Discussion at a Saturday morning budget workshop indicated that a majority of the School Board favors including $26,000 for hockey in the $40.9 million budget proposal, said President James J. Carlins. Trustees did not take a vote on the matter.

Board members quizzed Athletic Director Christopher E. DeMarco on various aspects of a varsity hockey program, which school officials said would replace a Sweet Home hockey club that receives $4,400 a year from the district.

The first-year cost of the program is estimated at $25,800, including equipment, uniforms, ice time, coach's salary, transportation and hockey federation dues.

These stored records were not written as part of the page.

/-! ### The index register and memory (43_index_memory.md, 20_memory.md) -/

/-- R130, R132: LD I, nnn and LD F, Vx, on the whole byte of `V[x]`. -/
def Obligations.IndexLoads : Prop :=
  ∀ (nnn : Imm12) (x : Nibble) (s : State),
    (∃ t, exec (.ldI nnn) s = .next t ∧ t.i.toNat = nnn.toNat ∧ KeepsAllBut [.i] s t) ∧
    (∃ t, exec (.ldF x) s = .next t ∧ t.i.toNat = 0x50 + 5 * (s.readV x).toNat ∧ KeepsAllBut [.i] s t)

/-- R131: ADD I, Vx adds modulo 65536 and sets no flag (D7). -/
def Obligations.IndexAddWraps : Prop :=
  ∀ (x : Nibble) (s : State), ∃ t, exec (.addI x) s = .next t ∧
    t.i.toNat = (s.i.toNat + (s.readV x).toNat) % 65536 ∧ KeepsAllBut [.i] s t

/-- R133: LD B stores the three decimal digits of `V[x]` at `I`, `I + 1`, `I + 2`, each address wrapped by the read. -/
def Obligations.DecimalDigitsAreStored : Prop :=
  ∀ (x : Nibble) (s : State), ∃ t, exec (.ldB x) s = .next t ∧
    (t.mem.read s.i.toNat).toNat = (s.readV x).toNat / 100 ∧
    (t.mem.read (s.i.toNat + 1)).toNat = (s.readV x).toNat / 10 % 10 ∧
    (t.mem.read (s.i.toNat + 2)).toNat = (s.readV x).toNat % 10 ∧
    BytesKeptOutside s.i.toNat 3 s t ∧ KeepsAllBut [.mem] s t

/-- R134: LD [I], Vx stores `V[0]` to `V[x]` at `I` to `I + x`; registers and `I` are unchanged. -/
def Obligations.BlockStoreWritesRegisters : Prop :=
  ∀ (x : Nibble) (s : State), ∃ t, exec (.ldMemVx x) s = .next t ∧
    (∀ k : Nibble, k.toNat ≤ x.toNat → t.mem.read (s.i.toNat + k.toNat) = s.readV k) ∧
    BytesKeptOutside s.i.toNat (x.toNat + 1) s t ∧ KeepsAllBut [.mem] s t

/-- R135: LD Vx, [I] loads `V[0]` to `V[x]` from `I` to `I + x`; higher registers, `I` and memory are unchanged. -/
def Obligations.BlockLoadReadsRegisters : Prop :=
  ∀ (x : Nibble) (s : State), ∃ t, exec (.ldVxMem x) s = .next t ∧
    (∀ k : Nibble, k.toNat ≤ x.toNat → t.readV k = s.mem.read (s.i.toNat + k.toNat)) ∧
    (∀ k : Nibble, x.toNat < k.toNat → t.readV k = s.readV k) ∧ KeepsAllBut [.v] s t

/-- A block store and then a block load of the same registers through the same `I`, whatever the registers held in
between, brings every stored register back (R134, R135). -/
def Obligations.BlockLoadUndoesBlockStore : Prop :=
  ∀ (x : Nibble) (s t u : State), exec (.ldMemVx x) s = .next t → u.mem = t.mem → u.i = s.i →
    ∃ r, exec (.ldVxMem x) u = .next r ∧ ∀ k : Nibble, k.toNat ≤ x.toNat → r.readV k = s.readV k

/-- R42, R46: a byte written at any address is what the address reads as, under every alias modulo 4096, and every other
byte is left alone; no address is protected (D5, D17). -/
def Obligations.ByteWrittenIsByteRead : Prop :=
  ∀ (m : Memory) (a b : Nat) (v : Byte),
    (m.write a v).read b = (if a % 4096 = b % 4096 then v else m.read b) ∧ m.read (b + 4096) = m.read b

/-- R49: whichever byte of the next instruction a store covers, LD [I], Vx or LD B, Vx, at whatever offset, the next cycle
fetches the byte stored: into the high half of the word for the byte at `pc`, into the low half for the byte at `pc + 1`
(R43, D2, log 2). Addresses are compared modulo 4096 (R42, D5, log 15). -/
def Obligations.StoreIsSeenByTheNextFetch : Prop :=
  ∀ (x : Nibble) (s : State),
    (∃ t, exec (.ldMemVx x) s = .next t ∧ ∀ k : Nibble, k.toNat ≤ x.toNat →
      ((s.i.toNat + k.toNat) % 4096 = s.pc.toNat % 4096 → t.fetchWord.extractLsb' 8 8 = s.readV k) ∧
      ((s.i.toNat + k.toNat) % 4096 = (s.pc.toNat + 1) % 4096 → t.fetchWord.extractLsb' 0 8 = s.readV k)) ∧
    (∃ t, exec (.ldB x) s = .next t ∧ ∀ (k : Nat) (d : Byte),
      [(s.readV x).toNat / 100, (s.readV x).toNat / 10 % 10, (s.readV x).toNat % 10][k]? = some d.toNat →
      ((s.i.toNat + k) % 4096 = s.pc.toNat % 4096 → t.fetchWord.extractLsb' 8 8 = d) ∧
      ((s.i.toNat + k) % 4096 = (s.pc.toNat + 1) % 4096 → t.fetchWord.extractLsb' 0 8 = d))

/-! ### The display (44_display.md) -/

/-- R140: CLS darkens every pixel and touches no other state. -/
def Obligations.ClearDarkensEveryPixel : Prop :=
  ∀ s : State, ∃ t, exec .cls s = .next t ∧ (∀ p, t.pixel p = false) ∧ KeepsAllBut [.fb] s t

/-- R141, R142, R143: DRW toggles exactly the pixels of the screen whose sprite bit is 1, and VF is 1 exactly when one of
them was lit. The start wraps, pixels past the edges are clipped (D9), bit 7 is the left column (D10). -/
def Obligations.DrawTogglesTheSpritesPixels : Prop :=
  ∀ (x y n : Nibble) (s : State), ∃ t, exec (.drw x y n) s = .next t ∧
    (∀ row col, row < 32 → col < 64 → t.fb.get row col = (s.fb.get row col ^^ s.spriteBitAt x y n row col)) ∧
    (t.readV vF = 1 ∨ t.readV vF = 0) ∧
    (t.readV vF = 1 ↔ ∃ row col, row < 32 ∧ col < 64 ∧ s.spriteBitAt x y n row col = true ∧ s.fb.get row col = true) ∧
    RegsKeptBut [vF] s t ∧ KeepsAllBut [.v, .fb] s t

Second-year expenses, which would not include the initial outlay for uniforms and equipment, is estimated at $17,000.

Trustee John H. Radens opposes the program because voters have defeated hockey propositions twice in the last seven years. He has also said it is expensive and will benefit only 20 students.

This would be the first time that the hockey program would be included in the budget, which residents will vote on May 19.

DeMarco said the team will include 20 players and two goalies. Trustee Margery G. Baumler noted that Sweet Home has fielded other sports teams with fewer players.

DeMarco said the program will benefit a larger number of students because freshmen will practice with the team. There are no plans for a junior varsity team.

Donald E. Chapman of the Tonawanda/Sweet Home Taxpayer Association believes that hockey shouldn't be funded by taxpayers. At last week's School Board meeting, he cited the "high unit cost" of the sport, which he put at $1,290 per team player, based on 20 players.

Chapman said the success of the U.S. women's hockey team in the Olympics will likely mean an expansion of the program to include a girls team.

However, DeMarco said Saturday that there isn't enough interest for a girls team at this time, and there isn't a league in which they could play.

Superintendent Gary R. Cooper said he supports the hockey program because costs are down from earlier estimates and he wants to bring the sport under district supervision.

Cooper commented that adjustments in the budget proposal will not affect the 2 percent projected tax increase. He estimated a residential tax rate of $16.58 per $1,000 assessed valuation, up 33 cents, in Amherst and $17.82 per $1,000, up 35 cents, in the Town of Tonawanda.

In other discussion, trustees reviewed a $62,191 budget decrease in the areas of special education placement, refuse collection and transportation salaries.

The board also agreed to purchase four new buses at a cost of $241,938, provided voters approve a bus proposition when they vote May 19. Administrators recommended a consistent replacement schedule of four to five buses a year. Trustees will likely approve the bus proposition at their next meeting.